Authors Geoffrey Fowler and Heather Kelly wrote:
Hope our tone is clear here: We don’t need this kind of criticism from a computer. The Halo collects the most intimate information we’ve seen from a consumer health gadget – and makes the absolute least use of it. This wearable is much better at helping Amazon gather data than at helping you get healthy and happy.
Incidentally, Amazon’s CEO Jeff Bezos owns The Washington Post.
So, we could reasonably expect the authors of this review, Fowler and Kelly, to soon have to look for other employment avenues. Either that or the review was a cleverly placed advertisement, designed to draw controversy to an app that could use some in house advertisement. And to target those readers who don’t seem to care much about their own privacy.
AI now informs people they are condescending, opinionated, and fat
Halo collects more invasive information than FitBit or Apple Watch. With no screen, sounds, vibrations, or any striking design, Halo uses sensors to monitor physical activity, sleep, skin temperature, and heart rate. The only way to read that data is through a companion phone app.
The wearable device collects new information like body photos (of a scantily clad user) and voice recordings, feeding the data into Amazon’s AI software for analysis.
Amazon says HALO requires users to be nearly naked for the complete body scan to calculate body fat percentage. This scan requires users to stand in front of their phone’s camera in their underwear for a 360-degree scan.

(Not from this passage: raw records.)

/-! ### Everything the sequencer accepts, after issue -/

/-- The stage of an operation of the sequencer that OPERATION_COMPLETION runs. -/
def State.mxStage (s : State) (o : Op) : State :=
  match o.instr with
  | .mlda _ _ td _ => s.gatherStage o td Wg.loadA
  | .mldb _ _ td _ => s.gatherStage o td Wg.loadB
  | .mldaWin _ _ td _ => s.winLoadStage o td
  | .mwin .. => s.winStage o
  | .mma _ _ ad ta tb _ => s.endMultiply o ad ta tb none
  | .mmas _ _ m ad ta tb _ => s.endMultiply o ad ta tb (some m)
  | .mmaP _ _ ad ta tb _ => s.endPair o ad ta tb
  | .mcomp _ _ h td tm _ => if o.stage = 0 then s.mxStartFree o else s.endCompress o h td tm
  | .mzeroA _ _ ad => s.seqStage o 64 fun w => w.zeroAccs ad.toNat (ad.toNat + 1)
  | .mzeroT _ _ td => s.seqStage o 64 fun w => w.zeroLatches td.toNat (td.toNat + 1)
  | .mcvt _ _ v td sa => s.cvtStage o v td sa
  | .msta _ _ v sa _ => s.staStage o v sa
  | .mstaM _ _ v d sa _ => s.staMemStage o v d sa
  | .mldc _ _ v ad _ => s.ldcStage o v ad
  | .msv _ _ sa _ => s.msvStage o sa
  | .mrs _ _ ad _ => s.mrsStage o ad
  | .mrelA _ _ n => s.seqStage o 1 fun w => w.releaseAccs n.toNat (o.num 1 == 1)
  | .mrelT _ _ n => s.seqStage o 1 fun w => w.zeroLatches n.toNat 8
  | .vmm .. => if 10 ≤ o.stage then s.windowStage o else s.complete o
  | .mcoef _ _ n _ => s.coefStage o n.toNat
  | .mcoefQ _ _ n _ => s.coefStage o n.toNat
  | .mpoly .. | .miter .. => s.iterStage o
  | .mnorm _ _ sq d sa _ => s.normStage o sq d sa
  | .mits _ _ d n => s.mitsStage o d n
  | .mitc _ _ n => s.seqStage o 4 fun w => w.putIts n.toNat 0
  | _ => s

/-- Is a stage of an operation of the sequencer due for OPERATION_COMPLETION: a unit other than the array may start it, or its time
has come and its completion point may follow (R250)? -/
def State.mxDue (s : State) (o : Op) : Bool :=
  let past := o.due.elim false fun d => decide (d ≤ s.now)
  match o.unit? with
  | none => s.vmmOrphan o
  | some .array => past && !isIter o.instr && o.stage != 0 && o.stage != 10 && o.stage != 11 && s.mxMayEnd o
      || past && isIter o.instr && (o.stage == 3 || o.stage == 4)
  | some .gather | some .conv | some .seq =>
    if o.stage = 0 then o.due.elim true (fun d => decide (d ≤ s.now)) && o.walks.isEmpty && s.mxReady o else past && s.mxMayEnd o

end Sys2Proof.Machine
end

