-- ==== Sys2Proof/Machine/BeamRun.lean ====
section
/-! DEFINITION. The descent of a beam query (R301, R302), its reads of the hierarchy (R302, R469, R474), result records and hit
records (R303 to R305), and BVHCHK's walk (R317). -/
namespace Sys2Proof.Machine

/-! ### Reading records -/

/-- What reading a record gives: its bytes, a failure with R469's reason, a page walk or row line to wait for, or a replayable fault. -/
inductive RecRead where
  | ok (bs : List Byte)
  | bad (reason : Nat)
  | wait (va : Nat)
  | replay (va : Nat)
  deriving DecidableEq, Repr

/-- R469's reason for a record whose row line has failed. -/
def Fail.recReason (f : Fail) : Nat := if f.cause = 13 then 7 else f.reason

/-- Read a record of the hierarchy at the present point of the memory order. -/
def State.recRead (s : State) (o : Op) (va n : Nat) : RecRead :=
  if 2 ^ 48 ≤ va then .bad 1
  else match s.rowPlace? o.world va with
    | some p =>
      match s.rowLine? (clusterOf o.core) o.world p, o.failAt rowLineBytes va with
      | some l, _ => .ok (l.read p.off n)
      | none, some f => .bad f.recReason
      | none, none =>
        if (s.rowKey? o.world p.peer).isNone then .bad 2
        else if (s.rowSide p.peer).up then .wait va else .bad 1
    | none =>
      match s.tlb? o.core o.world va, o.failAt (2 ^ 14) va with
      | none, some f => if f.cause = 14 then .replay va else .bad 1
      | none, none => .wait va
      | some e, _ =>
        if !e.permits (s.userOp o) .load then .bad 1
        else if !s.allowed o.world (e.place .load va) then .bad 2
        else if s.mem.poisoned (e.place .load va) n then .bad 7
        else .ok (s.mem.bytes (e.place .load va) n)

/-- A node record, or the reason it ends rays. -/
def State.nodeRead (s : State) (o : Op) (va : Nat) : Except RecRead Node :=
  match s.recRead o va 128 with
  | .ok bs => (nodeOf bs).mapError RecRead.bad
  | r => .error r

/-- A triangle record, or the reason it ends rays. -/
def State.triRead (s : State) (o : Op) (va : Nat) : Except RecRead Tri :=
  match s.recRead o va 64 with
  | .ok bs => (triOf va bs).mapError RecRead.bad
  | r => .error r

/-- What a performed read leaves: the home's stamps and the core's clock (R209). -/
def State.recTouch (s : State) (o : Op) (va : Nat) : State :=
  if (s.rowPlace? o.world va).isSome then s
  else match s.tlb? o.core o.world va with
  | none => s
  | some e => ((s.raisePts o.core e.stamp).homeLoad o.core (s.leaseOf o.world) (e.place .load va) 1).2

/-- What a failed read reports beside BVH_FAULT: FIREWALL, or ROW_REJECT where this device refuses it (R376); walks and peers have reported
theirs (R393, R475). -/
def State.recReport (s : State) (o : Op) (p : Nat × Nat) : State :=
  let va := p.1
  if 2 ^ 48 ≤ va then s
  else match s.rowPlace? o.world va with
  | some q => if p.2 = 2 && (o.failAt rowLineBytes va).isNone then s.fileRowBlock o.world q va .engRead false (some o.pc) else s
  | none =>
    match s.tlb? o.core o.world va with
    | some e => if p.2 = 2 then s.fileBlock o.world (srcOfCore o.core) va (e.place .load va) .engRead false (some o.pc) else s
    | none => s
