-- ==== Sys2Proof/Machine/Scan.lean ====
section
/-! DEFINITION. Resolution at the deadline, flips at the scan start, and scan-out: hallmark checks, composition, the stencil, the
pose and eye registers and the head-up warp (R353, R361 to R368, R485, R492). -/
namespace Sys2Proof.Machine

/-! ### Places the display reads (R361, R363, R474) -/

/-- Place bytes of a page for the comparator or scan-out, in its current or its shadow page. -/
def State.dispPlace (s : State) (world src : Nat) (shadow : Bool) (va n : Nat) : Option Nat × State :=
  if 2 ^ 48 ≤ va then (none, s)
  else match s.unitEntry world src va with
    | (.error e, s) => (none, s.fileWalkErr world src va false e)
    | (.ok e, s) =>
      if shadow && !(e.sh && e.shadow.isSome) then (none, s)
      else
        let loc := e.place (if shadow then .engWrite else .engRead) va
        if !s.allowed world loc then (none, s.fileBlock world src va loc .engRead false none)
        else if s.mem.poisoned loc n then (none, s) else (some loc, s)

/-- Read shadow pages piece by piece (R361). -/
def State.readShadow (s : State) (world : Nat) : List (Nat × Nat) → Option (List Byte) × State
  | [] => (some [], s)
  | (va, n) :: r =>
    match s.dispPlace world 0xA0 true va n with
    | (none, s) => (none, s)
    | (some loc, s) =>
      match s.readShadow world r with
      | (none, s) => (none, s)
      | (some bs, s) => (some (s.mem.bytes loc n ++ bs), s)

/-! ### Resolution (R361, R485) -/

/-- What a resolution decides: its outcome, and for a MISMATCH its ground. -/
structure Verdict6 where
  out : Resol
  ground : Nat
  deriving DecidableEq, Repr

/-- Compare the hallmark arrays (R361): MATCH, or MISMATCH with ground 0 or 1. -/
def State.compareMarks (s : State) (l : Layer) : Verdict6 × State :=
  match s.readShadow l.world (piecesOf l.hmp (8 * l.tiles)) with
  | (none, s) => (⟨.mismatch, 1⟩, s)
  | (some a, s) =>
    match s.readShadow l.world (piecesOf l.hmc (8 * l.tiles)) with
    | (none, s) => (⟨.mismatch, 1⟩, s)
    | (some b, s) => (if a = b then ⟨.hit, 0⟩ else ⟨.mismatch, 0⟩, s)

/-- The outcome of a layer's resolution; `hit` is MATCH. -/
def State.outcomeOf (s : State) (l : Layer) : Verdict6 × State :=
  match l.primary.pending, l.counter.pending with
  | some p, some c =>
    if l.level = 0 then (⟨.shown, 0⟩, s)
    else if l.scanMis then (⟨.mismatch, 2⟩, s)
    else if p.1 = c.1 then s.compareMarks l
    else (⟨.late, 0⟩, s)
  | some _, none => (if l.level = 0 then ⟨.shown, 0⟩ else if l.scanMis then ⟨.mismatch, 2⟩ else ⟨.late, 0⟩, s)
  | none, some _ => (if l.scanMis then ⟨.mismatch, 2⟩ else ⟨.late, 0⟩, s)
  | none, none => (if l.level ≠ 0 ∧ l.scanMis = true then ⟨.mismatch, 2⟩ else ⟨.idle, 0⟩, s)

/-- The later of a frame number and what is pending. -/
def latest (last : Word) (p : Option (Word × Nat)) : Word :=
  match p with
  | none => last
  | some (f, _) => if laterFrame f last then f else last

/-- The publishes a resolution settles, with their status. -/
def Layer.settles (l : Layer) (st : Word) : List (Nat × Word) :=
  (l.primary.pending.toList ++ l.counter.pending.toList).map fun p => (p.2, st)

/-- Is the outcome one that shows the layer's sides? -/
def Resol.shows : Resol → Bool
  | .shown | .hit => true
  | .mismatch | .late | .idle => false

/-- A layer after a resolution that was not IDLE: both sides start again (R361). DEDUCED: notes/assumptions/63.md. -/
def Layer.resolved (l : Layer) (out : Resol) : Layer :=
  { l with outcome := out, settle := l.settles (if out.shows then 0 else 1),
           last := latest (latest l.last l.primary.pending) l.counter.pending,
           primary := ⟨none, []⟩, counter := ⟨none, []⟩, primaryStart := none, changed := false, scanMis := false }

/-- The trigger of an implication (R485, R493), none when the resolution implicates nothing. -/
def Layer.trigger (l : Layer) (v : Verdict6) : Option Nat :=
  match v.out with
  | .mismatch => if v.ground = 1 then none else if v.ground = 2 then some 3 else some 1
  | .late => if l.changed then none else some 2
  | .shown | .hit | .idle => none
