/-- The layout of every assigned R-form opcode (R109); `none` is an undecodable head (R449). OPC 0x000 is ZTRAP and stands apart. -/
def layoutOf : Nat → Option Layout
  | 0x001 => some .none
  | 0x002 => some .none
  | 0x003 => some .none
  | 0x004 => some .none
  | 0x005 => some .none
  | 0x006 => some .none
  | 0x007 => some .none
  | 0x008 => some .none
  | 0x009 => some .none
  | 0x010 => some .none
  | 0x011 => some .none
  | 0x012 => some .none
  | 0x013 => some .none
  | 0x014 => some .none
  | 0x015 => some .none
  | 0x016 => some .none
  | 0x017 => some .none
  | 0x018 => some .none
  | 0x019 => some .x
  | 0x01A => some .x
  | 0x01B => some .x
  | 0x01C => some .x
  | 0x020 => some .x
  | 0x021 => some .x
  | 0x022 => some .x
  | 0x023 => some .x
  | 0x024 => some .l
  | 0x025 => some .none
  | 0x026 => some .none
  | 0x027 => some .none
  | 0x028 => some .x
  | 0x029 => some .none
  | 0x030 => some .x
  | 0x031 => some .x
  | 0x032 => some .x
  | 0x033 => some .x
  | 0x034 => some .x
  | 0x035 => some .x
  | 0x036 => some .x
  | 0x040 => some .none
  | 0x041 => some .none
  | 0x042 => some .none
  | 0x043 => some .none
  | 0x044 => some .x
  | 0x045 => some .x
  | 0x046 => some .x
  | 0x047 => some .x
  | 0x048 => some .x
  | 0x049 => some .none
  | 0x04A => some .none
  | 0x04B => some .none
  | 0x060 => some .none
  | 0x061 => some .none
  | 0x062 => some .none
  | 0x063 => some .none
  | 0x064 => some .none
  | 0x065 => some .none
  | 0x066 => some .none
  | 0x067 => some .none
  | 0x068 => some .none
  | 0x069 => some .x
  | 0x06A => some .none
  | 0x06B => some .x
  | 0x06C => some .none
  | 0x06D => some .none
  | 0x06E => some .none
  | 0x06F => some .x
  | 0x070 => some .none
  | 0x071 => some .none
  | 0x072 => some .none
  | 0x073 => some .none
  | 0x074 => some .none
  | 0x075 => some .none
  | 0x076 => some .l
  | 0x077 => some .none
  | 0x078 => some .none
  | 0x079 => some .none
  | 0x07A => some .none
  | 0x07B => some .none
  | 0x080 => some .none
  | 0x081 => some .none
  | 0x082 => some .none
  | 0x083 => some .none
  | 0x084 => some .x
  | 0x085 => some .l
  | 0x086 => some .none
  | 0x087 => some .none
  | 0x088 => some .none
  | 0x089 => some .none
  | 0x08A => some .none
  | 0x0A0 => some .x
  | 0x0A1 => some .x
  | 0x0A2 => some .x
  | 0x0A3 => some .x
  | 0x0C0 => some .none
  | 0x0C1 => some .none
  | 0x0C2 => some .none
  | 0x0D0 => some .x
  | 0x0D1 => some .x
  | 0x0D2 => some .x
  | 0x0D3 => some .x
  | 0x0D4 => some .x
  | 0x0D5 => some .x
  | 0x0D6 => some .x
  | 0x0E0 => some .x
  | 0x0E1 => some .x
  | 0x0E2 => some .x
  | 0x0E3 => some .x
  | 0x0E4 => some .x
  | 0x0E5 => some .x
  | 0x0E6 => some .none
  | 0x100 => some .x
  | 0x101 => some .x
  | 0x110 => some .x
  | 0x111 => some .x
  | 0x112 => some .x
  | 0x113 => some .x
  | 0x120 => some .x
  | 0x121 => some .x
  | 0x130 => some .none
  | 0x131 => some .x
  | 0x140 => some .x
  | 0x141 => some .x
  | 0x142 => some .x
  | 0x143 => some .x
  | 0x144 => some .none
  | 0x150 => some .x
  | 0x151 => some .x
  | 0x160 => some .x
  | 0x161 => some .x
  | 0x180 => some .x
  | 0x181 => some .x
  | 0x182 => some .x
  | 0x183 => some .x
  | 0x184 => some .x
  | 0x185 => some .x
  | 0x186 => some .x
  | 0x187 => some .x
  | 0x188 => some .x
  | 0x189 => some .x
  | 0x18A => some .x
  | 0x18B => some .x
  | 0x18C => some .x
  | 0x18D => some .x
  | 0x18E => some .x
  | 0x1A0 => some .x
  | 0x1A1 => some .x
  | 0x1A2 => some .x
  | 0x1A3 => some .x
  | 0x1A4 => some .x
  | 0x1A5 => some .x
  | 0x1C0 => some .x
  | 0x1C1 => some .x
  | 0x1C2 => some .xl
  | 0x1C3 => some .x
  | 0x1C4 => some .x
  | 0x1C5 => some .x
  | 0x1C6 => some .x
  | 0x1C7 => some .x
  | 0x1C8 => some .none
  | 0x1C9 => some .x
  | 0x0F0 => some .x
  | 0x0F1 => some .x
  | 0x0F2 => some .x
  | 0x0F3 => some .x
  | _ => none

/-- I-form instructions (R110, R111). -/
def decI (r : RawI) : Option Instr :=
  match r.opc with
  | 0x00 => do
    rsv r.a
    let sx ← bit r.x
    some (.movI r.c (⟨BitVec.ofNat 20 r.imm, sx⟩) (BitVec.ofNat 9 r.d))
  | 0x01 => do
    rsv r.x
    some (.movhI r.c (BitVec.ofNat 20 r.imm) (BitVec.ofNat 9 r.d) (BitVec.ofNat 9 r.a))
  | 0x02 => do
    let sx ← bit r.x
    some (.iaddI r.c (⟨BitVec.ofNat 20 r.imm, sx⟩) (BitVec.ofNat 9 r.d) (BitVec.ofNat 9 r.a))
  | 0x03 => do
    let sx ← bit r.x
    some (.imulI r.c (⟨BitVec.ofNat 20 r.imm, sx⟩) (BitVec.ofNat 9 r.d) (BitVec.ofNat 9 r.a))
  | 0x04 => do
    let sx ← bit r.x
    some (.landI r.c (⟨BitVec.ofNat 20 r.imm, sx⟩) (BitVec.ofNat 9 r.d) (BitVec.ofNat 9 r.a))
  | 0x05 => do
    let sx ← bit r.x
    some (.lorI r.c (⟨BitVec.ofNat 20 r.imm, sx⟩) (BitVec.ofNat 9 r.d) (BitVec.ofNat 9 r.a))
  | 0x06 => do
    let sx ← bit r.x
    some (.lxorI r.c (⟨BitVec.ofNat 20 r.imm, sx⟩) (BitVec.ofNat 9 r.d) (BitVec.ofNat 9 r.a))
  | 0x07 => do
    let sx ← bit r.x
    some (.shlI r.c (⟨BitVec.ofNat 20 r.imm, sx⟩) (BitVec.ofNat 9 r.d) (BitVec.ofNat 9 r.a))
  | 0x08 => do
    let sx ← bit r.x
    some (.shrI r.c (⟨BitVec.ofNat 20 r.imm, sx⟩) (BitVec.ofNat 9 r.d) (BitVec.ofNat 9 r.a))
  | 0x09 => do
    let sx ← bit r.x
    some (.sarI r.c (⟨BitVec.ofNat 20 r.imm, sx⟩) (BitVec.ofNat 9 r.d) (BitVec.ofNat 9 r.a))
  | 0x0A => do
    let pd ← small 3 (r.d % 8)
    let cond ← ICond.dec (r.d / 8)
    let sx ← bit r.x
    some (.icmpI r.c (⟨BitVec.ofNat 20 r.imm, sx⟩) cond pd (BitVec.ofNat 9 r.a))
  | 0x0B => do
    let sx ← bit r.x
    some (.leaI r.c (⟨BitVec.ofNat 20 r.imm, sx⟩) (BitVec.ofNat 9 r.d) (BitVec.ofNat 9 r.a))
  | 0x0C => do
    rsv r.x
    some (.faddI r.c (BitVec.ofNat 20 r.imm) (BitVec.ofNat 9 r.d) (BitVec.ofNat 9 r.a))
  | 0x0D => do
    rsv r.x
    some (.fmulI r.c (BitVec.ofNat 20 r.imm) (BitVec.ofNat 9 r.d) (BitVec.ofNat 9 r.a))
  | 0x0E => do
    rsv r.x
    some (.fhrnI r.c (BitVec.ofNat 20 r.imm) (BitVec.ofNat 9 r.d) (BitVec.ofNat 9 r.a))
  | 0x0F => do
    let pd ← small 3 (r.d % 8)
    let cond ← FCond.dec (r.d / 8)
    rsv r.x
    some (.fcmpI r.c (BitVec.ofNat 20 r.imm) cond pd (BitVec.ofNat 9 r.a))
  | 0x10 => do
    rsv r.x
    some (.fminI r.c (BitVec.ofNat 20 r.imm) (BitVec.ofNat 9 r.d) (BitVec.ofNat 9 r.a))
  | 0x11 => do
    rsv r.x
    some (.fmaxI r.c (BitVec.ofNat 20 r.imm) (BitVec.ofNat 9 r.d) (BitVec.ofNat 9 r.a))
  | 0x12 => do
    let sx ← bit r.x
    some (.ldI r.c (⟨BitVec.ofNat 20 r.imm, sx⟩) (BitVec.ofNat 9 r.d) (BitVec.ofNat 9 r.a))
  | 0x13 => do
    let sx ← bit r.x
    some (.stI r.c (⟨BitVec.ofNat 20 r.imm, sx⟩) (BitVec.ofNat 9 r.d) (BitVec.ofNat 9 r.a))
  | 0x14 => do
    let sx ← bit r.x
    some (.ldsI r.c (⟨BitVec.ofNat 20 r.imm, sx⟩) (BitVec.ofNat 9 r.d) (BitVec.ofNat 9 r.a))
  | 0x15 => do
    let sx ← bit r.x
    some (.stsI r.c (⟨BitVec.ofNat 20 r.imm, sx⟩) (BitVec.ofNat 9 r.d) (BitVec.ofNat 9 r.a))
  | _ => none

/-- Widths of the R-form head fields: LEN, FORM, OPC, STALL, WAIT, PRED, NEG, U, D, A, B, MOD (R92). -/
def rHeadW : List Nat := [2, 1, 9, 3, 12, 3, 1, 1, 9, 9, 9, 5]

/-- Widths of the I-form head fields: LEN, FORM, IOPC, STALL, WAIT, U, X, D, A, IMM20 (R94). -/
def iHeadW : List Nat := [2, 1, 6, 3, 12, 1, 1, 9, 9, 20]

/-- Widths of the X word fields: SETF, LOOK, C, EXT (R96). -/
def xWordW : List Nat := [4, 4, 9, 15]

/-- What stands at a head position (R441). -/
inductive Decoded where
  /-- An undecodable head: STALL and WAIT are not read (R441). -/
  | undecodable
  /-- A decodable head that fails step 1 of R442. -/
  | illegal (c : Ctl) (len : Nat)
  /-- An instruction and its length in bytes. -/
  | instr (i : Instr) (len : Nat)
  deriving DecidableEq, Repr

/-- The R-form field decoder over the whole opcode map (R109). -/
def decR (r : RawR) : Option Instr :=
  if r.opc < 0x40 then decCtl r
  else if r.opc < 0x80 then decInt r
  else if r.opc < 0x100 then decFlt r
  else if r.opc < 0x180 then decMem r
  else decEng r

/-- A decoded head that passes step 1 of R442, or the illegal one. -/
def checked (c : Ctl) (len : Nat) : Option Instr → Decoded
  | some i => if i.wf then .instr i len else .illegal c len
  | none => .illegal c len

/-- Add the X word's fields. -/
def withX (r : RawR) (x : Nat) : RawR :=
  match unpackF xWordW x with
  | [setf, look, cs, ext] => { r with setf := setf, look := look, cs := cs, ext := ext }
  | _ => r

/-- The extension words of a layout (R96). -/
def withExt (r : RawR) (lay : Layout) (e0 e1 : Nat) : RawR :=
  match lay with
  | .none => r
  | .x => withX r e0
  | .l => { r with lit := e0 }
  | .xl => { withX r e0 with lit := e1 }

/-- Decode an R-form head with extension words `e0`, `e1` (zero where absent) and `avail` words in the block (R91 to R101, R449). -/
def decodeR (h e0 e1 avail : Nat) : Decoded :=
  match unpackF rHeadW h with
  | [len, _, opc, st, wt, pr, ng, u, d, a, b, md] =>
    if avail < len + 2 then .undecodable
    else if opc = 0 then .instr .ztrap 8
    else
      match layoutOf opc with
      | none => .undecodable
      | some lay =>
        let c : Ctl := ⟨decide (u = 1), decide (ng = 1), BitVec.ofNat 3 pr, BitVec.ofNat 12 wt, BitVec.ofNat 3 st⟩
        if lay.len ≠ len then .illegal c (4 * (len + 2))
        else checked c lay.bytes (decR (withExt ⟨opc, c, d, a, b, md, 0, 0, 0, 0, 0⟩ lay e0 e1))
  | _ => .undecodable

/-- Decode an I-form head (R94, R110). -/
def decodeI (h : Nat) : Decoded :=
  match unpackF iHeadW h with
  | [len, _, op, st, wt, u, x, d, a, imm] =>
    if len ≠ 0 ∨ 0x16 ≤ op then .undecodable
    else
      let c : Ctl := ⟨decide (u = 1), false, 7#3, BitVec.ofNat 12 wt, BitVec.ofNat 3 st⟩
      checked c 8 (decI ⟨op, c, d, a, x, imm⟩)
  | _ => .undecodable

/-- Decode the instruction at the head of the 32-bit words left in a fetch block (R90, R91, R99). LEN is examined first (R449). -/
def decodeWords : List Nat → Decoded
  | w0 :: w1 :: rest =>
    let h := w0 + 2 ^ 32 * w1
    if h % 4 = 3 then .undecodable
    else if h / 4 % 2 = 1 then decodeI h
    else decodeR h (rest.headD 0) (rest.tail.headD 0) (rest.length + 2)
  | _ => .undecodable

/-- The boundary pad (R98). -/
def boundaryPad : Nat := 3
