-- ==== Sys2Proof/Machine/TrapSlot.lean ====
section
/-! DEFINITION. The program strand in a core's trap slot makes way for a handler: it stops, drains, is saved rewound, and comes back once
no handler wants the slot (R32, R335, R337, R346). DEDUCED: notes/assumptions/31.md. -/
namespace Sys2Proof.Machine

/-- An operation that may itself wait for a handler of the core: a call, a rotation, a replayable fault. -/
def Op.keepsSlot (o : Op) : Bool :=
  o.fail.isSome || o.stage == 90 || (match o.instr with
    | .gcall .. | .srot .. => true
    | _ => false)

/-- The operations of one strand. -/
def State.opsOfStrand (s : State) (w : Wg) (t : Strand) : List Op := s.ops.filter fun o => o.wg == w.id && o.st == t.num

/-- A strand that cannot be rewound as R338 rewinds a workgroup's: it keeps its place and issues nothing beside the handler.
DESIGN CHOICE: notes/assumptions/31.md. -/
def State.slotStuck (s : State) (w : Wg) (t : Strand) : Bool :=
  t.allExited || t.failsPreempt || (s.opsOfStrand w t).any Op.keepsSlot

/-- Has the strand nothing in flight but collectives, which go on without it (R496)? -/
def State.slotQuiet (s : State) (w : Wg) (t : Strand) : Bool :=
  t.allClean && t.batch.elems.isEmpty && t.errs.isEmpty && (s.opsOfStrand w t).all fun o => o.stage == 95 || (match o.instr with
    | .rcoll .. => true
    | _ => false)

/-- A strand takes its pending arrivals back: rewound, it repeats them from its flashback point (R173). DEDUCED:
notes/assumptions/31.md. -/
def State.retract (s : State) (w : Wg) (t : Strand) : State :=
  (t.arrived.foldl (fun (s : State) a =>
    if a.1 = 16 then
      let k := s.barc w.launch (clusterOf w.core)
      s.setBarc w.launch (clusterOf w.core) (k.1 - 1, k.2)
    else s.updWg w.id fun v => { v with bars := v.bars.modify a.1 fun b => { b with count := b.count - 1 } }) s).updStrand
      w.id t.num fun t => { t with arrived := [] }

/-- The drain of the strand: its query is abandoned, its arrivals and its waits at barriers and for leave are withdrawn, its open batch
is sealed (R338). -/
def State.slotDrain (s : State) (w : Wg) (t : Strand) : State :=
  let s1 := (s.abandon w t).retract w t
  (s1.cancelOps ((s1.opsOfStrand w t).filter cancels)).sealOpen w t.num

/-- The strand rewound and saved: each sub-strand at its flashback point, the registers those its recipes name (R68, R69). -/
def State.slotStore (s : State) (w : Wg) (t : Strand) : State :=
  let (live, s) := s.liveIns w t
  s.updStrand w.id t.num fun t =>
    let t := t.settle (s.now + 64)
    { t with entries := t.entries.map fun e => entryOf e.bytes s.now, vregs := t.vregs.filter fun r => live.contains (r.1 / 16),
             lane := none, readySince := none, look := 0, spinning := false, clkHi := 0, slotSave := 3 }

/-- The strand comes back as a pending one and runs its recipes (R335, R339); a recipe that is refused fails its workgroup. -/
def State.slotBack (s : State) (w : Wg) (t : Strand) : State :=
  let back := fun (t : Strand) (es : List Entry) =>
    { t with entries := es, preStop := w.preempt.elim false fun p => decide (1 ≤ p.stage), slotSave := 0 }
  if t.slotSave = 3 then
    match s.runRecipes w.world w.core w.regs t.entries with
    | (.ok es, s) => (s.updStrand w.id t.num fun t => { back t es with readySince := some s.now }).askAgain w.core
        fun o => o.wg == w.id && o.st == t.num
    | (.error pc, s) =>
      (s.updWg w.id fun v => { v.exitAll with failed := true }).file w.world
        { cls := 1, code := 5, sev := 3, src := srcOfCore w.core, world := w.world, item := w.item, addr := pc.toNat,
          pc := (t.entries.find? fun e => e.valid).map (·.fbPc), detail := db 40 t.trap.cause }
  else s.updStrand w.id t.num fun t => back t t.entries

/-- What the program strand in a core's trap slot does next; none when it does nothing. DESIGN CHOICE: notes/assumptions/31.md. -/
def State.slotStep (s : State) (core : Nat) : Option State :=
  match s.slotStrand core with
  | none => none
  | some (w, t) =>
    let mark := fun (s : State) (n : Nat) => s.updStrand w.id t.num fun t => { t with slotSave := n }
    if !s.slotWanted core then if t.slotSave = 0 then none else some (s.slotBack w t)
    else if w.halt.isSome || w.preempt.isSome || decide (3 ≤ t.slotSave) then none
    else if t.slotSave = 0 || !t.preStop then some (s.updStrand w.id t.num fun t => { t.beginStop with slotSave := 1 })
    else if s.slotStuck w t then some (mark s 4)
    else if t.slotSave = 1 then if t.allClean then some (mark (s.slotDrain w t) 2) else none
    else if s.slotQuiet w t then some (s.slotStore w t)
    else if t.mustSeal then some (s.sealOpen w t.num)
    else none

end Sys2Proof.Machine
end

The shots then go to Amazon’s cloud for analysis.
Remember when people scoffed at the phrase, “Big Brother is always listening?”
This new device is. And it tells you when you are being condescending or sound opinionated. Although, supposedly, you can push a button and cut off the microphone. Temporarily…sure you can.
The WaPo writers seemed considerably more concerned with the device’s voice analysis, focused on the fact that it is not as accurate as they would like. No mention of the frightening reality that Halo possibly represents the last vestiges of privacy and personal data.